Your task is to copy the lines of the data below from the line holding "trapReturn => exact ht" through the line holding "rd rs1 n).1", inclusive, exactly and with nothing added.

[[ Task input open ]]

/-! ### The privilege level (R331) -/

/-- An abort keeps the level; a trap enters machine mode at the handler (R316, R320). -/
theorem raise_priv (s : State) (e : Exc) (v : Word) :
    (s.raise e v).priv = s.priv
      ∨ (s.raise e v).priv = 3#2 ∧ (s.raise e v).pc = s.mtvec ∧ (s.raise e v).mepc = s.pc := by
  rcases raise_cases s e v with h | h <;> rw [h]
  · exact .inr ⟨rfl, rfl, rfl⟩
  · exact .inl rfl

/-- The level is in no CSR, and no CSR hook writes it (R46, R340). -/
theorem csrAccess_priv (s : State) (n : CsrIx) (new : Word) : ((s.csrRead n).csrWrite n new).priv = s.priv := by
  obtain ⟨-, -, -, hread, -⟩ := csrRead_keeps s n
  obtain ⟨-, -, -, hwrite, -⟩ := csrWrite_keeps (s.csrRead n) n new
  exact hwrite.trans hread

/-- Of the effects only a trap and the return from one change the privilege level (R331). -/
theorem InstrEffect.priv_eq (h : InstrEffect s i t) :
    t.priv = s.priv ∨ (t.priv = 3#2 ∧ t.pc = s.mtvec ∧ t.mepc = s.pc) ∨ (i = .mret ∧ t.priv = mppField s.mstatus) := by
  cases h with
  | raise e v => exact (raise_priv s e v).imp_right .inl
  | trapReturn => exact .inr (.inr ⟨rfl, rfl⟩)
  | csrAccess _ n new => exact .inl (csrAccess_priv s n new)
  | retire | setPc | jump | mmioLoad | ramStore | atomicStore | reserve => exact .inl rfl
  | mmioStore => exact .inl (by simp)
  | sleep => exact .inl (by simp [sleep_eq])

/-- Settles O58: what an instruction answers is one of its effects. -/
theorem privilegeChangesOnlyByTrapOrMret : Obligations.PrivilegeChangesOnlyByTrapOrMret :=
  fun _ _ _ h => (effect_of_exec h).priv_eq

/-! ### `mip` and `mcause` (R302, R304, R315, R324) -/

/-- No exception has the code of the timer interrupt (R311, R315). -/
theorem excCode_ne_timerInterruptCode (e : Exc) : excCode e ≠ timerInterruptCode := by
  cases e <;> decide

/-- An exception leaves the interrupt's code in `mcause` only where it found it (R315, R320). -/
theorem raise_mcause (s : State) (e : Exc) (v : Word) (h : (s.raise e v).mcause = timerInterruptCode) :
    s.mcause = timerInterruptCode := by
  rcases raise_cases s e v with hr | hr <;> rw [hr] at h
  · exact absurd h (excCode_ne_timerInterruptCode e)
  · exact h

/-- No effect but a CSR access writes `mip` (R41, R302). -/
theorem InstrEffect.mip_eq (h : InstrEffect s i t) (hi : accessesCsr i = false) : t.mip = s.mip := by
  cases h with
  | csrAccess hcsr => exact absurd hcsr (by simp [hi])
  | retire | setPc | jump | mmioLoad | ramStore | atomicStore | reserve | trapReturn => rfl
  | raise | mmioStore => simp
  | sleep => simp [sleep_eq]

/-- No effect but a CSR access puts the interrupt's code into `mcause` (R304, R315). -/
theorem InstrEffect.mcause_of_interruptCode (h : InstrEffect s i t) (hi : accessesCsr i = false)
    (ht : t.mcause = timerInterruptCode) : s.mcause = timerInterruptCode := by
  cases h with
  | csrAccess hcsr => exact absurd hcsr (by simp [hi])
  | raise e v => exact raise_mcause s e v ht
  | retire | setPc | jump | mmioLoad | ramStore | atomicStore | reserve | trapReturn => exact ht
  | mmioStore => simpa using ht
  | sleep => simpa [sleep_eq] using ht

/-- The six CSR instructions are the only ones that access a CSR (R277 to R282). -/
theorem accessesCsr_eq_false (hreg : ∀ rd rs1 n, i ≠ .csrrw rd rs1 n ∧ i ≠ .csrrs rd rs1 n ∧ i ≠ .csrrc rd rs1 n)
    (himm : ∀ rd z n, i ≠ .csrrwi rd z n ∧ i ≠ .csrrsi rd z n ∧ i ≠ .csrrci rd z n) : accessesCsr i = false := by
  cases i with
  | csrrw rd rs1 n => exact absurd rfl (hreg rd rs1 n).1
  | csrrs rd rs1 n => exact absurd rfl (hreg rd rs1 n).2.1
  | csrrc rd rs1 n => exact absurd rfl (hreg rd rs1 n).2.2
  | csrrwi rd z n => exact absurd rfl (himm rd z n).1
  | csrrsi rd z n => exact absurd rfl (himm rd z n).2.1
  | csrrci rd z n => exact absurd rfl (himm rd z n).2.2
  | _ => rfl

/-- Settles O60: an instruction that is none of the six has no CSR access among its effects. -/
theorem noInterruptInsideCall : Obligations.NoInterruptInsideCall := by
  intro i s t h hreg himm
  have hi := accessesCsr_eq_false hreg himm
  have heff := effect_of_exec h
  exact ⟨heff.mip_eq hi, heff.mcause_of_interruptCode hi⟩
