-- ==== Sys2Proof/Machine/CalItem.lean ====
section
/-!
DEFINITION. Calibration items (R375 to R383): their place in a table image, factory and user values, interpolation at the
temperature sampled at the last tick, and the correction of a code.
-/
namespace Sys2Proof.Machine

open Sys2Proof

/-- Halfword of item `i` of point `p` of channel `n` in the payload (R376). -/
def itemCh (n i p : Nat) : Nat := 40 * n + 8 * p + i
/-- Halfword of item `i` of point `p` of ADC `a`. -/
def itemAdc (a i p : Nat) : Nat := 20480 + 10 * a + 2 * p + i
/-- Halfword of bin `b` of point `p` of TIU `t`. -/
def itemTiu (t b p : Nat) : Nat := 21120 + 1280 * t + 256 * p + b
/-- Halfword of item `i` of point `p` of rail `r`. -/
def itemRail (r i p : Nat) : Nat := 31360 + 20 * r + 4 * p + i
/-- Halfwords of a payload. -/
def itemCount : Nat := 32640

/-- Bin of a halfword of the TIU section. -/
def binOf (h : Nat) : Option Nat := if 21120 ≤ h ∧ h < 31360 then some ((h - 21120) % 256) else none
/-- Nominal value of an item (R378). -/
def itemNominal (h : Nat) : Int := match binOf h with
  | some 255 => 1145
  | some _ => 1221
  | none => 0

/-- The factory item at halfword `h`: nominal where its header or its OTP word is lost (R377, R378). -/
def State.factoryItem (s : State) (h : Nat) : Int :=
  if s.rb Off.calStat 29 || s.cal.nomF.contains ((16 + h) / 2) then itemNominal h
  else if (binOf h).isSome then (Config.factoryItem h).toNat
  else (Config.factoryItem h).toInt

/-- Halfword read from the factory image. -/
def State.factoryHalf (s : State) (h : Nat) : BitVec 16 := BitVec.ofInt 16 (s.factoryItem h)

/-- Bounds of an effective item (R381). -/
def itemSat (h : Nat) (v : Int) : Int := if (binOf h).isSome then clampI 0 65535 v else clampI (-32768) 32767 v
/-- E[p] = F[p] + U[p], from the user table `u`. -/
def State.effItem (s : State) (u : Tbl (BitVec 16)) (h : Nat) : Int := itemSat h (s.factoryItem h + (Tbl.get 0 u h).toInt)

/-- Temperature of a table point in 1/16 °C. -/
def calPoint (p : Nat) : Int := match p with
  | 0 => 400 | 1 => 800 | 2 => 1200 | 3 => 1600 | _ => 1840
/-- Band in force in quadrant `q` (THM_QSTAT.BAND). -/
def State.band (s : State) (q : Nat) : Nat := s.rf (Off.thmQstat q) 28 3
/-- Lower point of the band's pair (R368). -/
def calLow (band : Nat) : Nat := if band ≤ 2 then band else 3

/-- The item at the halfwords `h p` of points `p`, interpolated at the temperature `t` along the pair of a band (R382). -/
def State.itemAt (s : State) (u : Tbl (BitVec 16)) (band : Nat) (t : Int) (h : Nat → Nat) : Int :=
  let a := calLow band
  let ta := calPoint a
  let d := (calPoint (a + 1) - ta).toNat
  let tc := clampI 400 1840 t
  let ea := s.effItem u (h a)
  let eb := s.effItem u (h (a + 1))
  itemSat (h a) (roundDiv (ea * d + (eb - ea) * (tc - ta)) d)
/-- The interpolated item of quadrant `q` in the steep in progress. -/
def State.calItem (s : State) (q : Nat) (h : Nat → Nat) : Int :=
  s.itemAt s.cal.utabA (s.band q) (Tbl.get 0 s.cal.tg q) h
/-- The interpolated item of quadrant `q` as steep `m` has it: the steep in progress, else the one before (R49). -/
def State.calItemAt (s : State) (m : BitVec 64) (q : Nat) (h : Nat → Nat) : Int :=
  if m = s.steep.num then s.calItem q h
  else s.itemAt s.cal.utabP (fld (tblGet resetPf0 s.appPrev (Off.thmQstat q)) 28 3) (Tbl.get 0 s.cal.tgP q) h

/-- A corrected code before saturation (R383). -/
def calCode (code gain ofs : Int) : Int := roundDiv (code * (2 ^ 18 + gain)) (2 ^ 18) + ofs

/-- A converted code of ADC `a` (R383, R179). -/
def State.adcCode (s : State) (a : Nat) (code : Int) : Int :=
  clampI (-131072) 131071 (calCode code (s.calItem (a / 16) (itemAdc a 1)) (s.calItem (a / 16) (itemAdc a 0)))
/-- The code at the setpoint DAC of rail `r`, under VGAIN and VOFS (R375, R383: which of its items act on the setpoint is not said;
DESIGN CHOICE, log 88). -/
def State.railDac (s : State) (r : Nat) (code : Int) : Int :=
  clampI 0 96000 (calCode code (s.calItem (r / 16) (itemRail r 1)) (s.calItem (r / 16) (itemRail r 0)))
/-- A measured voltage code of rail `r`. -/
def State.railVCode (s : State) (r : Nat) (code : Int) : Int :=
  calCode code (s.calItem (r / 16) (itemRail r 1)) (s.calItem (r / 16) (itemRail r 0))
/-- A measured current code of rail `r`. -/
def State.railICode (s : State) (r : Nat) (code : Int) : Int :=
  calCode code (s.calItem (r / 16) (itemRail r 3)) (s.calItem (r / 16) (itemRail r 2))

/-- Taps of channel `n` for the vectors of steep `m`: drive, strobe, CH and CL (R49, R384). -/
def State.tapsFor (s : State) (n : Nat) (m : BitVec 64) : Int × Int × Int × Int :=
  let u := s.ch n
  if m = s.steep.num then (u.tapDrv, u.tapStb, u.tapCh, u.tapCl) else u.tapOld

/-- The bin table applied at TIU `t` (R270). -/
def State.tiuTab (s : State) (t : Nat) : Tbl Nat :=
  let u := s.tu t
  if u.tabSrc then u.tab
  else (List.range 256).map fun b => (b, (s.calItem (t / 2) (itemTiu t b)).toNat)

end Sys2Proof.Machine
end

[[ Task input closed ]]

Exercise output:
  | retire | setPc | jump | mmioLoad | ramStore | atomicStore | reserve | trapReturn => exact ht
  | mmioStore => simpa using ht
  | sleep => simpa [sleep_eq] using ht

/-- The six CSR instructions are the only ones that access a CSR (R277 to R282). -/
theorem accessesCsr_eq_false (hreg : ∀ rd rs1 n, i ≠ .csrrw rd rs1 n ∧ i ≠ .csrrs rd rs1 n ∧ i ≠ .csrrc rd rs1 n)
    (himm : ∀ rd z n, i ≠ .csrrwi rd z n ∧ i ≠ .csrrsi rd z n ∧ i ≠ .csrrci rd z n) : accessesCsr i = false := by
  cases i with
  | csrrw rd rs1 n => exact absurd rfl (hreg rd rs1 n).1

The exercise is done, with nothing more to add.